#### Try it
Some of the lines below need repeating. Reproduce exactly those between the lines holding "workStep w.epoch 4" and "def retireTag (asn", inclusive.

------------------------------------------------------------

/-! ### Sheets (12 R275 to R279, R282) -/

/-- The journal range of an epoch: the last JSN before it, its LAST_JSN, EPOCH_MS, and the time quality at its seal (04 R454). -/
def rangeOf (s : State) (e : Int) : Option (Nat × Nat × Nat × Nat) :=
  let before := (s.hx.ranges.filter (fun r => decide (r.1 < e))).foldl (fun m r => max m r.2.1) 0
  (s.hx.ranges.find? (fun r => r.1 == e)).map (fun r => (before, r.2.1, r.2.2.2, r.2.2.1))

/-- Can an epoch's entries still be read (12 R282)? -/
def rangeIntact (s : State) (e : Int) : Bool := match rangeOf s e, s.jrn.entries.head? with
  | some (lo, _, _), some x => decide (x.jsn ≤ lo + 1)
  | _, _ => false

/-- Does the boundary work of an epoch still lack its signature (01 Table 1.8)? -/
def unsigned (s : State) (e : Int) : Bool := s.epoch.work.any (fun w => w.epoch == e && decide (w.step < 5))

/-- Bytes a sheet takes in the sheet build area: its seal with the signature, its leaves and its items (12 R282). -/
def sheetBytes (x : Sheet) : Nat :=
  160 + 5716 + 64 * x.leaves.length + (x.items.map (fun i => (itemBytes i).length)).sum

/-- The leaves of a sheet as their 64-byte images (12 R276). -/
def leafImages (x : Sheet) : List (List U8) := x.leaves.map recBytes

/-- The 160 bytes of a seal, big-endian (12 R279, Table 12.5). -/
def sealBytes (s : State) (x : Sheet) : List U8 :=
  asciiBytes "SHT1" ++ beBytes 2 1 ++ beBytes 2 x.flags ++ (leInt 8 x.epoch).reverse ++ beBytes 4 x.epochMs ++ beBytes 4 x.leaves.length ++
    beBytes 16 (unitOf s) ++ beBytes 8 x.firstJsn ++ beBytes 8 x.lastJsn ++ beBytes 32 x.root ++ beBytes 32 x.digest ++ beBytes 32 x.prevSeal ++ zeros 8

/-- The seal's hash (12 Table 12.5). -/
def sealOf (s : State) (x : Sheet) : Nat := hashOf (sealBytes s x)

/-- Unit-local events (12 Table 12.4). -/
def unitLocal (i : SheetItem) : Bool := i.sec == 5 && decide (16 ≤ i.nums.headD 0 ∧ i.nums.headD 0 ≤ 20)

/-- Build and sign the sheet of an epoch with the next leaf: `again` where it is rebuilt (12 R275 to R279, R282). -/
def buildSheet (again : Bool) (e : Int) (s : State) : Option (Sheet × State) :=
  match rangeOf s e, takeLeaf s with
  | some (lo, hi, ms, tq), some (q, s') =>
    let prev : Option Nat := match s.hx.chain with
      | some (n, h) => if n + 1 = e ∧ !again then some h else none
      | none => none
    let items := (itemsOf s e).filter (fun i => !(again && unitLocal i))
    let leaves := leavesIn s lo hi
    let fl := (if prev.isNone then 1 else 0) + (if again then 2 else 0) + (if s.twin.role = 0 then 0 else 4) + 8 * (tq % 4)
    let x : Sheet := { epoch := e, leaves := leaves, items := items, flags := fl, epochMs := ms,
                       firstJsn := ((readingsIn s lo hi).head?.map (·.1)).getD 0, lastJsn := hi, root := mth (leaves.map recBytes),
                       digest := sectionsDigest items, prevSeal := prev.getD 0, leaf := q }
    some ({ x with sealHash := sealOf s x },
      modHx (fun h => { h with signed := h.signed + 1, rebuilt := if again then h.rebuilt + 1 else h.rebuilt }) s')
  | _, _ => none
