-- ==== Sys2Proof/Machine/PanelDc.lean ====
section
/-! DEFINITION. DC book-keeping of the panel's segments (19 R422, R426, R427, R429). -/

namespace Sys2Proof.Machine

/-- Voltage of a PTOP level (19 R421, Table 19.4). -/
def ptopVolt (n : Nat) : Int := if n = 1 then 20 else if n = 2 then -20 else 0

/-- Voltage of a segment level (19 R421, Table 19.4). -/
def segVolt (n : Nat) : Int := if n = 1 then 15 else if n = 2 then -15 else 0

/-- Segment classes of an update (19 R422). -/
inductive SegClass
  | dark | light | keep
deriving DecidableEq, Repr, Inhabited

/-- Class of segment `i`; a segment of `all` is never kept (19 R422, R427, R429). -/
def segClass (all shown target : BitVec 96) (i : Nat) : SegClass :=
  if target.getLsbD i && (all.getLsbD i || !shown.getLsbD i) then .dark
  else if !target.getLsbD i && (all.getLsbD i || shown.getLsbD i) then .light
  else .keep

/-- Voltage of a segment of a class against PTOP in one frame byte (19 Table 19.4, R426). -/
def frameVolt (b : U8) (c : SegClass) : Int :=
  let n := b.toNat
  let seg := match c with
    | .dark => n / 4 % 4
    | .light => n / 16 % 4
    | .keep => n / 64 % 4
  segVolt seg - ptopVolt (n % 4)

/-- Sum over frames of voltage x half milliseconds, for at most `h` half milliseconds (19 R426, R429). -/
def frameSum (half : Nat) (c : SegClass) : List U8 → Nat → Int
  | [], _ => 0
  | b :: bs, h => frameVolt b c * (min half h : Nat) + frameSum half c bs (h - half)

/-- Segments that a waveform never keeps: all of them in a refresh (19 R427). -/
def drivenAll (k : WaveKind) : BitVec 96 := if k = .balance then ~~~0#96 else 0

/-- Accumulators after a waveform driven for at most `h` half milliseconds (19 R426). -/
def accWave (w : Waveform) (all target : BitVec 96) (h : Nat) (s : State) : State :=
  let acc := (List.range 96).map (fun i =>
    (i, tabGet s.panel.acc i 0 + frameSum w.half (segClass all s.panel.shown target i) w.frames h))
  { s with panel := { s.panel with acc := acc } }

/-- Compensation frames of length `f` that an accumulator of `a` asks for (19 R427). -/
def compWanted (f : Nat) (a : Int) : Nat := a.natAbs / (15 * max 1 f)

/-- Compensation frames of a refresh: the longest over all segments, at most 64 (19 R427). -/
def compFrames (f : Nat) (s : State) : Nat :=
  (List.range 96).foldl (fun m i => max m (min 64 (compWanted f (tabGet s.panel.acc i 0)))) 0

/-- Does the cap of 64 compensation frames apply to a segment (19 R427)? -/
def compCapped (f : Nat) (s : State) : Bool :=
  (List.range 96).any (fun i => decide (64 < compWanted f (tabGet s.panel.acc i 0)))

/-- Accumulators after at most `h` half milliseconds of compensation frames (19 R427). -/
def accCompensate (f h : Nat) (s : State) : State :=
  let one (a : Int) : Int :=
    let m : Int := 15 * (min h (f * min 64 (compWanted f a)) : Nat)
    if 0 < a then a - m else a + m
  { s with panel := { s.panel with acc := (List.range 96).map (fun i => (i, one (tabGet s.panel.acc i 0))) } }

/-- Half milliseconds of compensation before the waveform of a run (19 R427). -/
def compHalves (r : PanelRun) (s : State) : Nat := if r.kind = .balance then r.wave.half * compFrames r.wave.half s else 0

/-- Half milliseconds of a whole run. -/
def runHalves (r : PanelRun) (s : State) : Nat := compHalves r s + r.wave.half * r.wave.frames.length

/-- Accumulators of a run that was driven for `h` half milliseconds (19 R426, R427). -/
def accRun (r : PanelRun) (h : Nat) (s : State) : State :=
  let c := compHalves r s
  let s := if r.kind = .balance then accCompensate r.wave.half (min h c) s else s
  accWave r.wave (drivenAll r.kind) r.target (h - c) s

/-- A running waveform is cut: ACC is credited with the driven time, rounded up to 0.5 ms, and the segments that were
changing are remembered (19 R426, R429). -/
def panelCut (s : State) : State :=
  match s.panel.run with
  | none => { s with panel := { s.panel with changing := 0 } }
  | some r =>
    let m := drivenAll r.kind ||| (s.panel.shown ^^^ r.target)
    let s := accRun r ((s.mono - s.panel.lastStart.getD s.mono + 499999) / 500000) s
    { s with panel := { s.panel with run := none, changing := m } }

end Sys2Proof.Machine
end

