-- ==== Sys2Proof/Machine/Drain.lean ====
section
/-! DEFINITION. Sealing an epoch, draining Traverse, and closing an epoch to step 8 of Table 1.8 (01 R25, 04 R454), which an
activation, a state change and a planned takeover share. -/

namespace Sys2Proof.Machine

/-- Step 4 of Table 1.8 for one epoch: the EPOCH_SEAL entry cuts the journal range and the root closes over it; the partial page is
closed (01 Table 1.8, 04 R99, R454). -/
def sealEpoch (w : BoundaryWork) (s : State) : State :=
  let s := outageReport (itemJsn s) w.boundary s
  let root := mth ((leavesIn s s.jrn.lastSeal s.jrn.lastJsn).map recBytes)
  let ms := epochLen s / 1000000
  let s := commitMade none 0 (.epochSeal w.epoch root ms s.epoch.offset) s
  let j := s.jrn.lastJsn
  let s := { s with hx := { s.hx with ranges := s.hx.ranges ++ [(w.epoch, j, s.glob.tq, ms)] },
                    jrn := { s.jrn with lastSeal := j, sealed := some (w.epoch, ms, w.boundary) } }
  workStep w.epoch 4 (closePage (steelSeal w.boundary s))

/-- Tags of epoch `n` or an earlier one that have not committed. -/
def undrained (s : State) (n : Int) : Bool := s.trav.tags.any (fun t => decide (t.epoch ≤ n) && t.state != .committed)

/-- EPOCH_SEAL_COMMIT: steps 3 and 4 of Table 1.8 for the oldest epoch whose work is not finished. While tags of the epoch remain, time passes
to 5 ms after the boundary, and they are carried in the next epoch (01 R25, 04 R454). -/
def epochSealCommit (s : State) : State := match s.epoch.work with
  | [] => s
  | w :: _ =>
    if 4 ≤ w.step ∨ !makesEntries s ∨ !s.glob.ingest then s
    else
      let s := if undrained s w.epoch then elapseDev (w.boundary + 5000000) s else s
      if !commitRoom 128 s then s else sealEpoch w s

/-- The stages of one tag up to READY, as far as they can go (04 Table 4.1). -/
def driveTag (asn : Nat) (s : State) : State :=
  let s := match (tagOf s asn).bind (fun t => t.arr.identity) with
    | some id => missDone id s
    | none => s
  veeDone asn (normalisationDone asn (decryptionDone asn (domainJoin asn s)))

/-- The stages of a committed tag (04 R85). -/
def retireTag (asn : Nat) (s : State) : State := tagRetire asn (archiveApply asn (steelyardApply asn (registerUpdate asn s)))

/-- Is an entry one that commits by itself when its place in its domain comes: ENROL, TOPOLOGY_ACCEPT, CAMPAIGN_STEP (03 R73, 07 R176, 12 R292)? -/
def turns : JBody → Bool
  | .enrol _ => true
  | .order k _ _ _ _ _ => k == 9 || k == 0x81
  | _ => false

/-- The entry of an item commits where its place in its domain has come (04 R88). -/
def itemTurn (x : DomainItem) (s : State) : State :=
  if !turns x.body ∨ !domainClear s x.parcel x.joinNo ∨ !mayCommitMade s then s
  else match x.body with
    | .enrol b => enrolItemCommit x b s
    | .order k _ _ _ _ ns =>
      let t := devTime s
      let s := commitSized x.received (some x.parcel) (parcelOf s x.parcel).generation x.body (dropItem x.joinNo s)
      let j := s.jrn.lastJsn
      let s := if k = 9 then applyTopology x.parcel (ns.getD 3 0).toNat (ns.getD 2 0).toNat t s else s
      match x.answer with
      | some (h, o) => orderAnswered h o OC_OK [] j s
      | none => s
    | _ => s

/-- The entries whose places in their domains have come commit, in join order (04 R88). -/
def domainTurn (s : State) : State := forEach s.trav.items itemTurn s

/-- Tags and domain entries admitted so far commit or end (13 Table 13.7 step 2). -/
def drainTags (s : State) : State :=
  let s := forEach (s.trav.tags.map (·.asn)) (fun asn s => commitJudged asn (driveTag asn s)) s
  let s := domainTurn (forEach (s.trav.items.map (·.parcel)) (fun i s => keyInvalidCommit i (retireEntryCommit i (keyloadEntryCommit i s))) s)
  forEach (s.trav.tags.map (·.asn)) retireTag s

/-- The boundary of the epoch in progress has come without its work: the work begins (01 Table 1.8). -/
def workDue (s : State) : State :=
  let n := s.epoch.current
  let b := epochEnd s n
  if b ≤ devTime s ∧ makesEntries s ∧ s.glob.ingest then
    { s with epoch := { s.epoch with current := n + 1, work := s.epoch.work ++ [{ epoch := n, step := 2, boundary := b }] } }
  else s

/-- The boundary work of one epoch is done to step 8: sealed, signed, and written to the reserve. A unit that serves on alone does not wait
for a partner's comparison (01 Table 1.8, 13 Table 13.7 step 3). -/
def closeEpoch (e : Int) (s : State) : State :=
  let s := match s.epoch.work.find? (fun w => w.epoch == e && decide (w.step < 4)) with
    | some w => sealEpoch w s
    | none => s
  let s := boundaryAdvance (flushPages (closePage (sheetSign 0 s)))
  boundaryAdvance (if s.epoch.work.any (fun w => w.epoch == e && w.step == 6) then workStep e 7 s else s)

/-- The boundary work of every epoch closed so far is done, oldest epoch first (01 R25). -/
def closeEpochs (s : State) : State :=
  let s := workDue s
  forEach (s.epoch.work.map (·.epoch)) closeEpoch s

/-- A commit that finds no room in the journal waits: meanwhile committed tags pass their stages, the image writer runs at preempting priority
while the reserve stands at the low mark, and pages reach the reserve (04 R99, R100, log 116). -/
def awaitRoom (s : State) : State :=
  if !s.glob.ingest ∨ !makesEntries s ∨ commitRoom 65536 s then s
  else
    let s := forEach (s.trav.tags.map (·.asn)) retireTag s
    let s := forEach ((engineQueue s 1).map (·.asn)) steelyardApply s
    let s := flushPages (forEach ((engineQueue s 2).map (·.asn)) archiveApply s)
    forEach (List.range (s.store.parcels.length + 2)) (fun _ s => if reserveFull s then flushPages (parcelImageWrite s) else s) s

/-- No frame is admitted and no reception accepted from now on (13 Table 13.7 step 1, 14 Table 14.4 step 3). -/
def backPressureHold (s : State) : State := modTrav (fun v => { v with stopped := true, bpAct := true, bpLocal := true }) s

/-- Service goes on: the threshold alone governs back-pressure again (04 R106). -/
def backPressureFree (s : State) : State :=
  backPressure (modTrav (fun v => { v with stopped := v.c4.isSome, bpAct := false, bpLocal := false }) s)

end Sys2Proof.Machine
end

------------------------------------------------------------

#### Task result
  workStep w.epoch 4 (closePage (steelSeal w.boundary s))

/-- Tags of epoch `n` or an earlier one that have not committed. -/
def undrained (s : State) (n : Int) : Bool := s.trav.tags.any (fun t => decide (t.epoch ≤ n) && t.state != .committed)

/-- EPOCH_SEAL_COMMIT: steps 3 and 4 of Table 1.8 for the oldest epoch whose work is not finished. While tags of the epoch remain, time passes
to 5 ms after the boundary, and they are carried in the next epoch (01 R25, 04 R454). -/
def epochSealCommit (s : State) : State := match s.epoch.work with
  | [] => s
  | w :: _ =>
    if 4 ≤ w.step ∨ !makesEntries s ∨ !s.glob.ingest then s
    else
      let s := if undrained s w.epoch then elapseDev (w.boundary + 5000000) s else s
      if !commitRoom 128 s then s else sealEpoch w s

/-- The stages of one tag up to READY, as far as they can go (04 Table 4.1). -/
def driveTag (asn : Nat) (s : State) : State :=
  let s := match (tagOf s asn).bind (fun t => t.arr.identity) with
    | some id => missDone id s
    | none => s
  veeDone asn (normalisationDone asn (decryptionDone asn (domainJoin asn s)))

/-- The stages of a committed tag (04 R85). -/
def retireTag (asn : Nat) (s : State) : State := tagRetire asn (archiveApply asn (steelyardApply asn (registerUpdate asn s)))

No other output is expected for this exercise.